# Overhyped Games That Didn't Meet Your Expectations



## thinkingaboutlife (Jul 30, 2013)

What are some games that was hyped up or games you were excited for but when you played them you were disappointed and it didn't leave up to the hype you set up or the hype the gaming media has set up?


----------



## Linkofone (Jul 30, 2013)

Duke Nukem Forever


----------



## dream (Jul 30, 2013)

Battlefield 3, it fell short of how awesome Battlefield 2 and BF 2142 were.   

Skyrim was another game that disappointed.  While it was better than Oblivion I felt that it was lacking in many ways when compared to Morrowind.


----------



## Zen-aku (Jul 30, 2013)

The Uncharted Series, Not bad but ehhhh.


----------



## Malvingt2 (Jul 30, 2013)

Zen-aku said:


> The Uncharted Series, Not bad but ehhhh.



I agree, good games but not masterpieces or great... People tend to overrated this series. No idea why 

Also I am going to add Resident Evil 6.. that game was so overhyped lol... piece of garbage...


----------



## martryn (Jul 30, 2013)

Bioshock Infinite.  It wasn't the game that they seemed to be marketing, and I thought that the plot twist was kinda obvious about 1/4 of the way through the game.  Some of the mechanics that I was looking forward to were either mishandled or absent in the final product, and the end battle didn't even feel like the end battle, with the game ending incredibly anti-climatically and without the major boss battle that we were led to believe was slowly building to a climax throughout the game play experience.


----------



## Magic (Jul 30, 2013)

Aliens colonial marines


martryn said:


> Bioshock Infinite.  It wasn't the game that they  seemed to be marketing, and I thought that the plot twist was kinda  obvious about 1/4 of the way through the game.  Some of the mechanics  that I was looking forward to were either mishandled or absent in the  final product, and the end battle didn't even feel like the end battle,  with the game ending incredibly anti-climatically and without the major  boss battle that we were led to believe was slowly building to a climax  throughout the game play experience.



yeah I vvas expecting a boss battle vvith the bird, never got it


----------



## Reyes (Jul 30, 2013)

Persona 3 for me.


----------



## Kagekatsu (Jul 30, 2013)

Mass Effect 3. I still liked it, but there were a lot of times I felt it fell short compared to the other two games, and not just the ending.

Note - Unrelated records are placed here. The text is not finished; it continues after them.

-- ==== Sys2Proof/Machine/Units.lean ====
section
/-! DEFINITION. Sites, cores, contexts and their defaults; times and clocks (R4, R30, R348); the registers of the
site service controllers' windows with their places and reset values (R374); memory as bytes. -/

namespace Sys2Proof.Machine

/-! Defaults of the units that a table does not list. -/

/-- A core after power-on reset (R30, R273, R294, R299, R306, R358): its LFSR is seeded with COREID + 1. -/
def Core.reset (id : Nat) : Core :=
  { hot := false, sbuf := [], xbuf := [], wbuf := [], abuf := [], inval := [], bad := [], lent := [], cc := [], tlb := [], tins := [],
    mq := [], batches := [], halted := [], frozen := false, nextId := 0, level := 0, slew := .hold, slewAt := 0, rampWait := false, lastPass := none,
    pendDecks := [], lfsr := BitVec.ofNat 16 (id + 1), ranges := [], misses := 0, stealWait := false, resv := [],
    cycles := [], autoIdle := 0, ratioOld := none, work := 0 }

/-- A site after power-on reset. -/
def Site.reset : Site :=
  { win := [], h := 0, f := none, clkBase := 0, clkSince := 0, skew := 0, tlb := [], walk := [], frd := [], notices := [],
    armed := 0, expired := 0, switched := false, moveAt := 0, mon := [], qcbs := [], copyq := [], copyHalt := [], nextId := 0, colls := [], pieces := [], heads := [],
    remotes := [], conns := [], steps := [], links := [], testing := [], spare := [], belowSince := none, thermAt := 0,
    balHalf := [], occupancy := [], powered := true, served := [], cmds := [], turn := [], pktNo := 0,
    mail := [], sent := 10, stale := false, evac := none }

/-- CSL resets to 128 A (R30, R361). -/
def cslReset : Word := 0x00000080
def Region.reset : Region :=
  { csl := cslReset, step := 0, granted := 0, waiting := [], throttleEnd := none, alarms := [] }
def Link.reset : Link :=
  { seq := 0, acked := 0, recent := [], onewayEnd := none, peerLp := 0, relightEnd := none, moveTo := 0, moveEnd := 0, granted := [],
    slotNo := none, unlocked := false, unhealthy := 0, berBad := 0, newLanes := [] }
def Context.reset : Context := { resident := false, thbase := 0, ctxsave := 0, nextGrid := 0, live := 0 }
def Wait.none : Wait := { joined := Option.none, bar := Option.none, deadline := Option.none, queue := Option.none, poll := Option.none, tin := Option.none, word := Option.none }
def Tin.free : Tin :=
  { state := 0, err := false, lost := false, wide := false, kind := 0, total := 0, arrived := 0, clock := 0, off := 0, len := 0,
    killed := false }
def Bar.zero : Bar := { e := 0, a := 0, g := 0, rclk := 0, m := 0 }
def Port.down : Port := { up := false, gen3 := false, lanes := 0, mgmt := false }
/-- A new connection (R336): its window is 32 packets. -/
def Conn.fresh : Conn :=
  { nextPsn := 0, unsent := [], cumAck := 0, window := 32, inFlight := [], entropy := 0, minRtt := none, roundEnd := 0, reduced := false, rxCum := 0,
    rxMap := 0, early := [] }
def RaceEntry.empty : RaceEntry := { agent := 0, clk := 0, gmask := 0 }
def LineMeta.fresh : LineMeta :=
  { rclk := 0, dclk := 0, drop := false, w0 := .empty, w1 := .empty, r0 := .empty, r1 := .empty, sharers := 0 }

/-! Units by number. -/

def State.core (s : State) (c : Nat) : Core := Table.getD s.cores c (Core.reset c)
def State.setCore (s : State) (c : Nat) (x : Core) : State := { s with cores := Table.insert s.cores c x }
def State.site (s : State) (n : Nat) : Site := Table.getD s.sites n Site.reset
def State.setSite (s : State) (n : Nat) (x : Site) : State := { s with sites := Table.insert s.sites n x }
def State.region (s : State) (n : Nat) : Region := Table.getD s.regions n Region.reset
def State.setRegion (s : State) (n : Nat) (x : Region) : State := { s with regions := Table.insert s.regions n x }
def State.context (s : State) (n : Nat) : Context := Table.getD s.ctxs n Context.reset
def State.setContext (s : State) (n : Nat) (x : Context) : State := { s with ctxs := Table.insert s.ctxs n x }
def State.wg (s : State) (slot : Nat) : Option Workgroup := Table.find s.wgs slot
def State.setWg (s : State) (slot : Nat) (x : Workgroup) : State := { s with wgs := Table.insert s.wgs slot x }
def State.grid (s : State) (g : Nat) : Option Grid := Table.find s.grids g
def State.setGrid (s : State) (g : Nat) (x : Grid) : State := { s with grids := Table.insert s.grids g x }
def State.link (s : State) (n f : Nat) : Link := Table.getD (s.site n).links f Link.reset
def State.setLink (s : State) (n f : Nat) (x : Link) : State :=
  s.setSite n { s.site n with links := Table.insert (s.site n).links f x }
/-- Append events that are to happen next. -/
def State.later (s : State) (es : List Event) : State := { s with agenda := s.agenda ++ es }

/-- Site of a core, core of a workgroup slot, region of a site, quad of a core (R3, R6, R18). -/
def siteOfCore (c : Nat) : Nat := c / 32
def coreOfSlot (slot : Nat) : Nat := slot / 16
def siteOfSlot (slot : Nat) : Nat := slot / 512
def regionOf (site : Nat) : Nat := site % 8 / 2 + 4 * (site / 8 / 2)
def quadOf (c : Nat) : Nat := c / 4
/-- The stage of a module in service (R382). -/
def stageService : Nat := 6
/-- A site has power: its region has been powered (R382), and no trip has removed it (R368). -/
def State.powered (s : State) (n : Nat) : Bool := (s.site n).powered && decide (regionOf n < s.regionsOn)
/-- The sites of a region and its lowest (R6). -/
def regionSites (r : Nat) : List Nat :=
  let n := 2 * (r % 4) + 16 * (r / 4)
  [n, n + 1, n + 8, n + 9]
def regionLow (r : Nat) : Nat := 2 * (r % 4) + 16 * (r / 4)

/-! Time. -/

/-- A site's 64-bit counter (R4): the wafer reference, which is site 0's counter, plus the site's skew, its offset, which TOFF
measures. That the skew is 0 at reset and stays so is the model's choice (DESIGN CHOICE, log 82): R4 gives no offset. -/
def State.time (s : State) (n : Nat) : DWord := BitVec.ofInt 64 ((s.now : Int) + (s.site n).skew)
/-- TOFF of a site (R30): written only by the module management controller. -/
def State.toffOf (s : State) (n : Nat) : Word := Table.getD s.toff n 0
/-- Wafer time as a site measures it: its counter less its TOFF (R4, R155). -/
def State.waferTime (s : State) (n : Nat) : DWord := s.time n - (s.toffOf n).signExtend 64

/-! Registers of the window (R374). -/

def offBRSTAT : Nat := 0x0000
def offTRAPQ : Nat := 0x0008
def offHQENQ : Nat := 0x0010
def offHQREC : Nat := 0x0040
def offPLACE : Nat := 0x0100
def offTHCFG : Nat := 0x0108
def offRAMPTAB : Nat := 0x0110
def offEVACCTL : Nat := 0x0118
def offBLTADDR : Nat := 0x0120
def offEPCFG : Nat := 0x0128
def offTLBINV : Nat := 0x0130
def offREXCMD : Nat := 0x0138
def offEVLOG : Nat := 0x0140
def offEVNEXT : Nat := 0x0148
def offATTCMD : Nat := 0x0150
def offCKPTCTL : Nat := 0x0158
def offISLPT : Nat := 0x0200
def offRACES : Nat := 0x0300
def offMISSED : Nat := 0x0308
def offDROPPED : Nat := 0x0310
def offLASTRACE : Nat := 0x0318
def offMONPOLL : Nat := 0x0340
def offQPOLL : Nat := 0x0348
def offMONSPILL : Nat := 0x0350
def offERRREC : Nat := 0x0358
def offDSTAT (c : Nat) : Nat := 0x0400 + 8 * c
def offSLRATIO (c : Nat) : Nat := 0x0500 + 8 * c
def offTINDROP (c : Nat) : Nat := 0x0600 + 8 * c
def offDRSTAT : Nat := 0x0700
def offREX (i : Nat) : Nat := 0x0800 + 24 * i
def offOHEALTH (f k : Nat) : Nat := 0x1000 + 8 * (8 * f + k)
def offLSTAT (f d : Nat) : Nat := 0x1100 + 8 * (2 * f + d)
def offLPCTL (f : Nat) : Nat := 0x1140 + 8 * f
def offLINKKEY : Nat := 0x1160
def offLINKCFG (f : Nat) : Nat := 0x1190 + 8 * f
def offEXPECT (i : Nat) : Nat := 0x1200 + 16 * i
def offCTX (c : Nat) : Nat := 0x2000 + 16 * c
def offLAUNCH (c e : Nat) : Nat := 0x3000 + 8 * (16 * c + e)
def offBALCYC (c : Nat) : Nat := 0xB000 + 16 * c
def offMXENERGY (c : Nat) : Nat := 0xB008 + 16 * c
def offPEER (i : Nat) : Nat := 0x10000 + 32 * i

/-- The value a register of the window holds after reset (the Reset columns of R295, R337, R343, R344, R349, R357,
R366, R367, R375, R287, R373, R282); 0 where the spec gives none. -/
def Ssc.resetReg (off : Nat) : DWord :=
  if off = offPLACE then 0x03E8005F
  else if off = offTHCFG then 0x735F6469
  else if off = offRAMPTAB then 0x8888888887654321
  else if off = offEVACCTL then 2
  else if off = offEPCFG then 0x00C8000000000006
  else if off = offTLBINV then 2
  else if off = offREXCMD then 2
  else if off = offHQENQ then 0x4000000000000000
  else if off = offCKPTCTL then 2
  else if off = offISLPT then 0x800AAEAE
  else if 0x1140 ≤ off ∧ off < 0x1160 then 0x100
  else if 0x1190 ≤ off ∧ off < 0x11B0 then 0x0032FE70
  else if off = offCTX 0 then 2
  else 0

/-- The stored value of a window register and its replacement. -/
def State.win (s : State) (n off : Nat) : DWord := Table.getD (s.site n).win off (Ssc.resetReg off)
def State.setWin (s : State) (n off : Nat) (v : DWord) : State :=
  s.setSite n { s.site n with win := Table.insert (s.site n).win off v }
def State.addWin (s : State) (n off : Nat) (d : Nat) : State := s.setWin n off (s.win n off + BitVec.ofNat 64 d)

/-- The command that runs of a register, as it was written. -/
def State.cmd (s : State) (n off : Nat) : Option DWord := Table.find (s.site n).cmds off
/-- A command starts: DONE, the bit of `done`, reads 0, and what it does happens next. -/
def State.startCmd (s : State) (n off : Nat) (v done : DWord) (es : List Event) : State :=
  ((s.setWin n off (s.win n off &&& ~~~done)).setSite n
    { (s.setWin n off (s.win n off &&& ~~~done)).site n with cmds := Table.insert (s.site n).cmds off v }).later es
/-- A command has ended: DONE reads 1. -/
def State.endCmd (s : State) (n off : Nat) (done : DWord) : State :=
  (s.setWin n off (s.win n off ||| done)).setSite n
    { (s.setWin n off (s.win n off ||| done)).site n with cmds := Table.erase (s.site n).cmds off }

/-- A field of a register: bits [lo + n - 1 : lo] as a number, and its replacement. -/
def fld (v : DWord) (lo n : Nat) : Nat := bits v.toNat lo n
def setFld (v : DWord) (lo n : Nat) (x : Nat) : DWord :=
  BitVec.ofNat 64 (v.toNat - bits v.toNat lo n * 2 ^ lo + x % 2 ^ n * 2 ^ lo)
/-- Keep only the bits of a mask: reserved bits read zero and a value written to them is discarded (R9). -/
def maskTo (m v : DWord) : DWord := v &&& m

/-! Islands (R348-R352). -/

def islMOVING (v : DWord) : Bool := v.getLsbD 30
def islTARGET (v : DWord) : Nat := fld v 16 4
def islCUR (v : DWord) : Nat := fld v 12 4
def islCAP (v : DWord) : Nat := fld v 8 4
def islFWPT (v : DWord) : Nat := fld v 4 4
def islMAXPT (v : DWord) : Nat := fld v 0 4
def islGOV (v : DWord) : Bool := v.getLsbD 31

/-- The point the cores of a site run at: CUR, or TARGET once a move has switched (R351). -/
def State.corePoint (s : State) (n : Nat) : Nat :=
  let v := s.win n offISLPT
  if (s.site n).switched then islTARGET v else islCUR v
/-- Twentieths of a cycle of the cluster clock in one ns: 2 * (10 + point), halved under a droop throttle (R348, R363). -/
def State.clkRate (s : State) (n : Nat) : Nat :=
  let r := 10 + s.corePoint n
  if (s.region (regionOf n)).throttleEnd.isSome then r else 2 * r
/-- The parts of a ns in which edges of cluster clocks are counted: the least number by which a period of every rate, of 10 to 48
twentieths of a cycle in a ns, is whole. -/
def nsParts : Nat := 10708457760
/-- The period of a site's cluster clock, in those parts. -/
def State.clkPeriod (s : State) (n : Nat) : Nat := 20 * nsParts / s.clkRate n
/-- CLK: cycles of the cluster clock since power-on (R30, R33). -/
def State.clk (s : State) (n : Nat) : Nat :=
  let x := s.site n
  let t := s.now * nsParts
  if t < x.clkSince then x.clkBase - 1 else x.clkBase + (t - x.clkSince) / s.clkPeriod n
/-- Bring the site's cycle count up to the next edge, before its clock changes: the period that ends there keeps its length, and those
after it have the new one (R351). -/
def State.syncClk (s : State) (n : Nat) : State :=
  let x := s.site n
  let t := s.now * nsParts
  let p := s.clkPeriod n
  if t < x.clkSince then s
  else
    let k := (t - x.clkSince + p - 1) / p
    s.setSite n { x with clkBase := x.clkBase + k, clkSince := x.clkSince + k * p }

/-! Current steps (R361). -/

/-- A region's time in ns, by the counter of its lowest-numbered site, and the number of its current step. -/
def State.regionTime (s : State) (r : Nat) : Nat := (s.time (regionLow r)).toNat
def State.regionStep (s : State) (r : Nat) : Nat := s.regionTime r / 200
/-- CSL of a region (R30). -/
def State.cslOf (s : State) (r : Nat) : Word := Table.getD s.csl r cslReset
/-- Enter the current step of now: nothing is granted yet, and the limit is CSL as it is. -/
def State.enterStep (s : State) (r : Nat) : State :=
  let x := s.region r
  if x.step = s.regionStep r then s
  else s.setRegion r { x with step := s.regionStep r, granted := 0, csl := s.cslOf r }

/-- What the governor sends to a compute island (R355): a step that has not been sampled chooses no point. -/
def State.islandTarget (s : State) (n : Nat) : Nat :=
  let v := s.win n offISLPT
  let wants := (List.range 64).flatMap (fun o => (s.site o).steps.filterMap (fun st =>
    if (st.sites = 0 ∧ o = n) ∨ st.sites.getLsbD n then st.choose else none))
  let target := if islGOV v && !wants.isEmpty then listMax wants else islFWPT v
  min target (min (islMAXPT v) (islCAP v))

/-- Send a compute island its target, when it is not the one sent last (R355). Of those sent in one cycle of its clock the island has the
last, which takes all that changed in it (R370). -/
def State.postTarget (s : State) (n : Nat) : State :=
  let x := s.site n
  let v := s.islandTarget n
  if v = x.sent then s
  else s.setSite n { x with sent := v, mail := x.mail.filter (fun e => decide (e.2.1 ≠ s.clk n)) ++ [(v, s.clk n, s.now)] }
/-- Send the compute islands of a list their targets. -/
def State.sendTargets (s : State) (sites : List Nat) : State := sites.foldl State.postTarget s

/-! The event log (R380). -/

def evCorrected : Nat := 1
def evUncorrectable : Nat := 2
def evParity : Nat := 3
def evSelfTest : Nat := 4
def evDroop : Nat := 5
def evThermal : Nat := 6
def evLink : Nat := 7
def evPeerIdent : Nat := 8
def evTrip : Nat := 9
def evDeck : Nat := 10
def evOther : Nat := 11

/-- What an unlisted byte of memory reads as (the spec gives DRAM no contents after power-on: DESIGN CHOICE, log 1). -/
def unlistedByte : Byte := 0

def Memory.read (m : Memory) (a : Nat) : Byte := Table.getD m a unlistedByte
def Memory.write (m : Memory) (a : Nat) (b : Byte) : Memory := Table.put unlistedByte m a b
def Memory.readN (m : Memory) (a n : Nat) : List Byte := (upFrom a n).map (Memory.read m)
def Memory.writeN (m : Memory) (a : Nat) (bs : List Byte) : Memory :=
  match bs with
  | [] => m
  | b :: r => Memory.writeN (Memory.write m a b) (a + 1) r
/-- The canonical form: addresses strictly rising and no entry that equals what an unlisted address reads as. -/
def Memory.wf (m : Memory) : Bool :=
  match m with
  | [] => true
  | (a, b) :: r => b != unlistedByte && (match r with | [] => true | (a', _) :: _ => decide (a < a')) && Memory.wf r

end Sys2Proof.Machine
end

-Many of your squad from ME2 being shunted to periphery side characters, (Though Citadel did fix that somewhat)

-Plot inconsistencies (Why did the Reapers wait until the end of the game to capture the Citadel)

-Lots of railroading

-Cerberus being shoehorned from morally ambiguous to cartoonish Saturday morning villains

-Liara being a writer's pet

-Having the best character in the game be Day-1 DLC


----------



## Zen-aku (Jul 30, 2013)

Kagekatsu said:


> -Plot inconsistencies (Why did the Reapers wait until the end of the game to capture the Citadel)


 They didn't know about the Crucible till The Illusive man told them, and that he told them the Citadel was the key.





> -Cerberus being shoehorned from morally ambiguous to cartoonish Saturday morning villains


They Were never Morally Ambiguous


----------



## steveht93 (Jul 30, 2013)

Final fantasy 13 and skyward sword.


----------



## DragonSlayer (Jul 30, 2013)

mgs4
ff13
ni no kuni


----------



## Rios (Jul 30, 2013)

Crysis. It had good graphics alright, everything else was a chore.


----------



## blackbird (Jul 30, 2013)

Many many MANY games! I don't even try to get my hopes up anymore! 

Selected "favorites":
Crysis (could possibly be extended to "basically every modern FPS")
Diablo III
Dragon Age 2
Star Wars The Old Republic
Every game I've played from Obsidian Entertainment
Every Final Fantasy game past X
Every Assassin's Creed game
The Xbox Triforce: Mass Effect 2, Gears of War  and any Halo game



Malvingt2 said:


> Also I am going to add Resident Evil 7.. that game was so overhyped lol... piece of garbage...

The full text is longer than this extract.